§ **Task**
Copy, exactly and without additions, every line in the records below from the one holding "pulse (R202). -/" through the one holding "outAddrl (field : Byte)", both ends included.

Task data below:

/-- A call before the end of a stream of groups delivers the first of them, as a filler or as a record. -/
theorem decodeOutcome_of_items {stream : NybbleStream} {c : Nat} {items : List Instr} (hc : c < stream.length)
    (hitems : ∀ i ∈ items, StreamGroup i) (hstream : stream.drop c = items.flatMap encode) :
    ∃ r n first later, decodeOutcome stream c = .ok r n ∧ groupsOfRecord r = first.flatMap groupOfInstr ∧
      items = first ++ later ∧ stream.drop (c + n) = later.flatMap encode := by
  obtain ⟨hend, -⟩ | ⟨ht, hout⟩ | ⟨t, ht, hrsvd, -⟩ | ⟨-, hcall⟩ := decodeOutcome_cases stream c
  · exact absurd (List.getElem?_eq_none_iff.1 hend) (Nat.not_le.2 hc)
  · have hstands : [Instr.skip].flatMap encode <+: items.flatMap encode := by
      rw [← hstream, drop_of_getElem? ht]
      exact ⟨stream.drop (c + 1), rfl⟩
    obtain ⟨later, rfl⟩ := prefix_of_flatMap_encode_prefix (by simp [Instr.wf]) (fun j hj => (hitems j hj).wf) hstands
    refine ⟨_, 1, [.skip], later, hout, rfl, rfl, ?_⟩
    rw [← List.drop_drop, hstream]
    rfl
  · cases items with
    | nil => exact absurd (List.drop_eq_nil_iff.1 hstream) (Nat.not_le.2 hc)
    | cons i items =>
      obtain ⟨⟨hlegal, hclass⟩, -⟩ := List.forall_mem_cons.1 hitems
      obtain ⟨t', ht', htag⟩ := tag_of_prefix hlegal.1 (stream := stream) ⟨items.flatMap encode, hstream.symm⟩
      obtain rfl : t = t' := Option.some.inj (ht.symm.trans ht')
      exact absurd (htag.symm.trans hrsvd) hclass
  · cases hcall with
    | delivered groups stands nonempty ends outcome =>
      obtain ⟨later, hsplit, hlater⟩ := split_of_standsInOrder hitems hstream stands
      exact ⟨_, _, groups, later, outcome, groupsOfRecord_recordOfGroups stands.order, hsplit, hlater⟩
    | faulted groups k stands goes fault outcome =>
      obtain ⟨later, hsplit, hlater⟩ := split_of_standsInOrder hitems hstream stands
      have hidx : ((Parse.start c).addAll groups).idx = c + (groups.map groupLength).sum := Parse.addAll_idx _ _
      rw [← hidx] at hlater goes
      rw [← Parse.start_addAll_stage c] at goes
      obtain ⟨p', hparse⟩ :=
        parseGroup_of_streamGroups (fun i hi => hitems i (hsplit ▸ List.mem_append_right _ hi)) hlater goes
      cases hparse.symm.trans fault

/-- The consumer's loop on a stream of groups ends at its end, and delivers exactly its groups. -/
theorem consumerLoop_of_items {stream : NybbleStream} (fuel c : Nat) {items : List Instr} (hc : c ≤ stream.length)
    (hfuel : stream.length - c ≤ fuel) (hitems : ∀ i ∈ items, StreamGroup i)
    (hstream : stream.drop c = items.flatMap encode) :
    allDelivered (consumerLoop stream fuel c).1 = true ∧ (consumerLoop stream fuel c).2 = stream.length ∧
      groupsOfOutcomes (consumerLoop stream fuel c).1 = items.flatMap groupOfInstr := by
  induction fuel generalizing c items with
  | zero =>
    obtain rfl : c = stream.length := by omega
    obtain rfl := items_eq_nil (Nat.le_refl _) hstream
    exact ⟨rfl, rfl, rfl⟩
  | succ fuel ih =>
    obtain rfl | hlt := Nat.eq_or_lt_of_le hc
    · obtain rfl := items_eq_nil (Nat.le_refl _) hstream
      rw [consumerLoop_of_end _ (Nat.le_refl _)]
      exact ⟨rfl, rfl, rfl⟩
    · obtain ⟨r, n, first, later, hout, hgroups, rfl, hlater⟩ := decodeOutcome_of_items hlt hitems hstream
      obtain ⟨-, hpos, -, hl⟩ := wf_of_decodeOutcome hout
      obtain ⟨hall, hlast, hrest⟩ :=
        ih (c + n) hl (by omega) (fun i hi => hitems i (List.mem_append_right _ hi)) hlater
      rw [consumerLoop_of_ok fuel hlt hout, allDelivered_cons_ok, groupsOfOutcomes_cons_ok, hrest, hgroups,
        List.flatMap_append]
      exact ⟨hall, hlast, rfl⟩
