-- ==== Sys2Proof/Syntax.lean ====
section
/-! DEFINITION. The instructions of the FSE: one constructor for each row of spec/opcode_table.json, and the signals
that carry them (30_encoding.md). -/

namespace Sys2Proof

/-- The three DMA slots, keyed by purpose (R39, R104). ENQ slot 3 does not exist: its word is illegal (R90). -/
inductive Slot where
  | tileset
  | tilemap
  | palette
deriving DecidableEq, Repr

/-- STRAT (R34): the four pacing strategies, in the order of their 2-bit code. -/
inductive Strategy where
  | exact
  | reciprocal
  | delta
  | table
deriving DecidableEq, Repr

/-- One port event of R45: (CTRL, 16, w), (CTRL, 32, w) or (DATA, 32, w). -/
inductive PortEvent where
  | ctrl16 (w : Half)
  | ctrl32 (w : Word)
  | data32 (w : Word)
deriving DecidableEq, Repr

/-- The rows of spec/opcode_table.json. -/
inductive Instr where
  /-- INTCTL g,v,h (R177). -/
  | intctl (g v h : Bool)
  /-- SEED (R121). -/
  | seed
  /-- ENQ s (R103). -/
  | enq (slot : Slot)
  /-- FLUSH (R106). -/
  | flush
  /-- SWAPREQ (R170). -/
  | swapreq
  /-- START k (R150). -/
  | start (strategy : Strategy)
  /-- PACE (R157). -/
  | pace
  /-- ADV (R174). -/
  | adv
  /-- ILLEGAL (R90): a command word that matches no row of R83. -/
  | illegal (word : Word)
  /-- The VINT pulse (R202). -/
  | vint
  /-- The HINT pulse (R203). -/
  | hint
  /-- out.LENL (R84): `len[7:0]`. -/
  | outLenl (field : Byte)
  /-- out.LENH (R84): `len[15:8]`. -/
  | outLenh (field : Byte)
  /-- out.ADDRL (R84): `addr[8:1]`. -/
  | outAddrl (field : Byte)
  /-- out.ADDRM (R84): `addr[16:9]`. -/
  | outAddrm (field : Byte)
  /-- out.ADDRH (R84): `addr[23:17]`. -/
  | outAddrh (field : BitVec 7)
  /-- out.TRIGGER (R85): the DEST word of a DmaOp. -/
  | outTrigger (dest : Word)
  /-- out.CRAMCMD (R88): P_CRAM_CMD of a color-memory byte address and a path flag. -/
  | outCramcmd (address : BitVec 7) (dma : Bool)
  /-- out.DISP_OFF (R86): P_DISP_OFF. -/
  | outDispOff
  /-- out.DISP_ON (R86): P_DISP_ON. -/
  | outDispOn
  /-- out.COLOR2 (R87): two colors, the one at the lower host address first. -/
  | outColor2 (first second : Half)
deriving DecidableEq, Repr

/-- What carries an instruction (the table's formats): a command word written to CMD (R80, R91), a pulse without
encoding (R94), or a word on a VDP port (R84 to R87). -/
inductive Signal where
  | cmd (w : Word)
  | vint
  | hint
  | port (e : PortEvent)
deriving DecidableEq, Repr

end Sys2Proof
end

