-- ==== Sys2Proof/Machine/Flags.lean ====
section
/-! DEFINITION. The status views of the register map (R46, R47) and the saturating counters (R42, R43). -/

namespace Sys2Proof.Machine

/-- A flag as a 32-bit number, zero-extended. -/
def flagWord (b : Bool) : Word :=
  if b then 1#32 else 0#32

/-- The 2-bit code of HSTATE (R32). -/
def hstateCode : HState → BitVec 2
  | .idle => 0#2
  | .armed => 1#2
  | .swapping => 2#2

/-- FAULT = (ERRMASK != 0) (R46). -/
def faultFlag (s : State) : Bool :=
  s.errmask != 0#8

/-- STATUS (R46): every bit by its number; bits 10:9 and 31:17 read 0. -/
def statusWord (s : State) : Word :=
  flagWord s.gie ||| (flagWord s.vie <<< 1) ||| (flagWord s.hie <<< 2)
    ||| (flagWord s.seeded <<< 3) ||| (flagWord s.started <<< 4)
    ||| (flagWord s.swapPending <<< 5) ||| (flagWord s.rsel <<< 6)
    ||| (flagWord s.parity <<< 7) ||| (flagWord s.done <<< 8)
    ||| ((hstateCode s.hstate).setWidth 32 <<< 11) ||| (flagWord s.toggle <<< 13)
    ||| ((strategyCode s.strat).setWidth 32 <<< 14) ||| (flagWord (faultFlag s) <<< 16)

/-- ERROR (R47): FIRSTERR in bits 15:8, ERRMASK in bits 7:0. -/
def errorWord (s : State) : Word :=
  (s.firsterr.setWidth 32 <<< 8) ||| s.errmask.setWidth 32

/-- min(v + 1, 2^n - 1): one more event of a saturating count (R42, R43, R107, R202, R203). -/
def saturatingSucc {n : Nat} (v : BitVec n) : BitVec n :=
  BitVec.ofNat n (min (v.toNat + 1) (2 ^ n - 1))

end Sys2Proof.Machine
end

End of Task data.

§ **Exercise response**
  /-- The VINT pulse (R202). -/
  | vint
  /-- The HINT pulse (R203). -/
  | hint
  /-- out.LENL (R84): `len[7:0]`. -/
  | outLenl (field : Byte)
  /-- out.LENH (R84): `len[15:8]`. -/
  | outLenh (field : Byte)
  /-- out.ADDRL (R84): `addr[8:1]`. -/
  | outAddrl (field : Byte)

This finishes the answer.